/-- Top-k (R135 step 2): q_k, τ, and refinement passes. The TOPK-th largest weight resolves it; a count that ends at a bin
edge keeps the same elements. -/
def cutK (ws : List Nat) (topk : Nat) : Nat × Option Nat × Nat :=
  if topk = 0 ∨ ws.length ≤ topk then (0, none, 0)
  else
    let v := ws.getD (topk - 1) 0
    let g := (ws.filter (v < ·)).length
    let ge := (ws.filter (v ≤ ·)).length
    let edge (l : List Nat) : Bool :=
      let lo := l.foldl min v
      (ws.filter (lo ≤ ·)).length == topk
    if ge = topk then (v, none, refinePasses ws v edge) else (v, some (topk - g), refinePasses ws v edge)

/-- Top-p (R135 step 3): q_p and refinement passes. -/
def cutP (ws : List Nat) (sAll topp : Nat) : Nat × Nat :=
  if topp = 65536 then (0, 0)
  else
    let m := (sAll * topp + 65535) / 65536
    let v := firstReach id m 0 ws
    (v, refinePasses ws v fun _ => false)

/-- The kept elements in index order with their weights (R135 step 5): `seen` counts the ties met so far. -/
def keptOf (qk : Nat) (tau : Option Nat) (qp : Nat) : Nat → List (Nat × Nat) → List (Nat × Nat)
  | _, [] => []
  | seen, (i, q) :: r =>
    let tie := q == qk && decide (qp ≤ q)
    let keep := decide (0 < q ∧ qp ≤ q) &&
      (decide (qk < q) || (q == qk && (match tau with | none => true | some t => decide (seen < t))))
    let rest := keptOf qk tau qp (if tie then seen + 1 else seen) r
    if keep then (i, q) :: rest else rest

/-- Elements of a lane for a vector of `n` elements (R120). -/
def laneSpan (n : Nat) : Nat := 4 * ((n + 511) / 512)
/-- The ranges of the lanes of some vectors, by first global index and length (R120). -/
def lanesOf (rs : List (Nat × Nat)) : List (Nat × Nat) :=
  rs.flatMap fun r => (List.range 128).filterMap fun j =>
    let a := j * laneSpan r.2
    let b := min ((j + 1) * laneSpan r.2) r.2
    if a < b then some (r.1 + a, b - a) else none
/-- Elements of a lane among weights by global index. -/
def inLane (ln : Nat × Nat) (l : List (Nat × Nat)) : List (Nat × Nat) := l.filter fun x => decide (ln.1 ≤ x.1 ∧ x.1 < ln.1 + ln.2)
/-- The owning lane's scan (R136): it keeps the first `q` elements of weight `qk` and every other kept element, and returns the
first global index whose running weight exceeds the rest of the target. -/
def scanLane (qk qp t : Nat) : Nat → Nat → List (Nat × Nat) → Option Nat
  | _, _, [] => none
  | q, run, (i, w) :: r =>
    let tie := w == qk
    let keep := decide (0 < w ∧ qp ≤ w) && (decide (qk < w) || (tie && decide (0 < q)))
    let q' := if keep && tie then q - 1 else q
    let run' := if keep then run + w else run
    if keep && decide (t < run') then some i else scanLane qk qp t q' run' r

/-- The least kept index whose running weight exceeds t (R136). -/
def pickIndex (t : Nat) : Nat → List (Nat × Nat) → Nat
  | _, [] => 0xFFFFFFFF
  | run, (i, q) :: r => if t < run + q then i else pickIndex t (run + q) r

/-- Insert by global index. -/
def insertIdx (x : Nat × Nat) : List (Nat × Nat) → List (Nat × Nat)
  | [] => [x]
  | y :: r => if x.1 ≤ y.1 then x :: y :: r else y :: insertIdx x r
/-- Weights in global index order. -/
def sortIdx (l : List (Nat × Nat)) : List (Nat × Nat) := l.foldl (fun a x => insertIdx x a) []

*****

→ Exercise directions
Please find each line in the records above that holds the word "keptOf", and copy it.

→ Exercise answer
def keptOf (qk : Nat) (tau : Option Nat) (qp : Nat) : Nat → List (Nat × Nat) → List (Nat × Nat)
    let rest := keptOf qk tau qp (if tie then seen + 1 else seen) r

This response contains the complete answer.